WORK TO COMPLETE => Within the data below, count the lines that include the word "forms". Provide the number and nothing further.
##############################
/-! ### Loops (R43, R44, R259), HALT, maintenance (R274) -/

/-- Violations of the loop structure, the first bundle of each open level (`none` for LOOP_ONE, which closes at once) kept in a
stack; `halted` once a HALT outside every loop has come. -/
def loopCodes : List Bundle → Nat → List Nat → Bool → List (Nat × Nat)
  | [], i, open_, halted => (match open_.reverse with
      | [] => []
      | b :: _ => if halted then [] else [(b, 0x11)]) ++ (if halted then [] else [(i - 1, 0x10)])
  | b :: bs, i, open_, halted =>
    match b.ctl with
    | 1 => (if 4 ≤ open_.length then [(i, 0x11)] else []) ++ loopCodes bs (i + 1) (i :: open_) halted
    | 7 => (if 4 ≤ open_.length then [(i, 0x11)] else []) ++ loopCodes bs (i + 1) open_ halted
    | 2 => match open_ with
      | [] => (i, 0x11) :: loopCodes bs (i + 1) [] halted
      | o :: os => (if o / 2048 ≠ i / 2048 then [(o, 0x12)] else []) ++ loopCodes bs (i + 1) os halted
    | 3 => (if open_.isEmpty then [] else [(i, 0x11)]) ++ loopCodes bs (i + 1) open_ halted
    | 6 => if open_.isEmpty then loopCodes bs (i + 1) [] true else (i, 0x11) :: loopCodes bs (i + 1) open_ halted
    | _ => loopCodes bs (i + 1) open_ halted

/-- The slots that a maintenance slot leaves idle (R274). -/
def maintIdle (b : Bundle) : Bool :=
  b.mx == .nop && decide (b.vx.op = 0) && b.ls.all (fun l => l.op = 0) && decide (b.sp.op = 0)

/-- A maintenance slot that is open: its first bundle, its declared length, its beats so far, and the loop levels opened inside it with their
iterations and the beats before them. -/
structure MaintOpen where
  first : Nat
  len : Nat
  beats : Nat
  levels : List (Nat × Nat)
  deriving DecidableEq, Repr

/-- Violations of maintenance slots (R274): a slot counts its beats with the loops inside it unrolled, and crosses no level that is open
around it. -/
def maintCodes (decls : List MaintDecl) : List Bundle → Nat → Option MaintOpen → List (Nat × Nat)
  | [], _, o => match o with
    | some m => [(m.first, 0x13)]
    | none => []
  | b :: bs, i, o =>
    match o with
    | none =>
      if b.ctl = 4 then
        match decls.find? fun d => d.slot = b.arg with
        | some d => (if maintIdle b then [] else [(i, 0x13)]) ++ maintCodes decls bs (i + 1) (some ⟨i, d.length, 1, []⟩)
        | none => (i, 0x13) :: maintCodes decls bs (i + 1) none
      else (if b.ctl = 5 then [(i, 0x13)] else []) ++ maintCodes decls bs (i + 1) none
    | some m =>
      let bad := fun (c : Bool) => if c || !maintIdle b then [(i, 0x13)] else []
      match b.ctl, m.levels with
      | 0, _ => bad false ++ maintCodes decls bs (i + 1) (some { m with beats := m.beats + 1 })
      | 7, _ => bad false ++ maintCodes decls bs (i + 1) (some { m with beats := m.beats + b.arg + 1 })
      | 1, ls => bad false ++ maintCodes decls bs (i + 1) (some { m with beats := 1, levels := (b.arg + 1, m.beats) :: ls })
      | 2, (n, k) :: ls => bad false ++ maintCodes decls bs (i + 1) (some { m with beats := k + n * (m.beats + 1), levels := ls })
      | 5, ls => bad (!ls.isEmpty || decide (m.beats + 1 ≠ m.len)) ++ maintCodes decls bs (i + 1) none
      | _, _ => bad true ++ maintCodes decls bs (i + 1) (some { m with beats := m.beats + 1 })

/-! ### Trees (R98-R118, R268, R468) -/

/-- Nodes that a leaf completes (R107): level, formed by a rounded sum, and left pending for a right sibling. -/
def nodesAfter (pos fin top : Nat) : Nat → Nat → List (Nat × Bool × Bool)
  | 0, _ => []
  | n + 1, l =>
    if top < l ∨ ((pos + 1) % 2 ^ l ≠ 0 ∧ pos + 1 ≠ fin) then []
    else
      let j := pos / 2 ^ l
      (l, decide ((2 * j + 1) * 2 ^ (l - 1) < fin), decide (l < top ∧ j % 2 = 0 ∧ (j + 1) * 2 ^ l < fin)) :: nodesAfter pos fin top n (l + 1)

/-- What a tree descriptor is refused with where a tree opens (R98, R104, R114, R118). -/
def tdCode (d : TreeDesc) : Option Nat :=
  if d.trm = 3 then some 0x31
  else if 2 ^ 21 < d.leaves then some 0x30
  else if d.split && !d.fast && decide (treeDepth d.leaves ≤ d.splitLevel ∨ d.firstLeaf % 2 ^ d.splitLevel ≠ 0 ∨ d.leaves ≤ d.firstLeaf) then some 0x33
  else if d.stats && decide (2 ^ 20 < d.nOut) then some 0x36
  else none

/-- The first position beyond those that a descriptor's part forms (R468). -/
def partEnd (d : TreeDesc) : Nat :=
  if d.split && !d.fast then min d.leaves ((d.firstLeaf / 2 ^ d.splitLevel + 1) * 2 ^ d.splitLevel) else d.leaves

/-- Leaves that a LEAF forms, given a half leaf before it (R52, R262, R467). -/
def leavesOf (d : TreeDesc) (half : Bool) : Nat := match d.fmtA with | 5 => 2 | 1 | 2 => b2n half | _ => 1

/-- Bank uses and roundings of one leaf position (R106, R107, R268); INT8 trees have neither (R56).  A node that reads its left child's line and
is itself left pending uses the port once in its beat (DEDUCED: notes/assumptions/64.md); a stack line in a slack buffer is a scheduled store
there (R49). -/
def Walk.leafAt (w : Walk) (e : VEnv) (d : TreeDesc) (i pos : Nat) : Walk :=
  if d.fmtA = 7 then w
  else
    let ns := nodesAfter pos d.leaves (topLevel d) 22 1
    let w := w.fail (ns.any fun n => n.2.2 && decide (4 ≤ n.1) && e.inBuffer d.stackBank (d.stackLine + (n.1 - 4))) i 0x21
    { w with
      wants := w.wants ++ (if d.trm = 2 then [roundWant w.beat 0 0 d.keyslot i] else []) ++
        ns.filterMap fun n => if n.2.1 && decide (d.trm ≠ 0) then some (roundWant (w.beat + n.1) 1 n.1 d.keyslot i) else none
      stack := w.stack ++ ns.filterMap fun n =>
        if (n.2.1 && decide (5 ≤ n.1)) || (n.2.2 && decide (4 ≤ n.1)) then some (w.beat + n.1, d.stackBank) else none }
##############################
RESPONSE FOR THIS EXERCISE => 2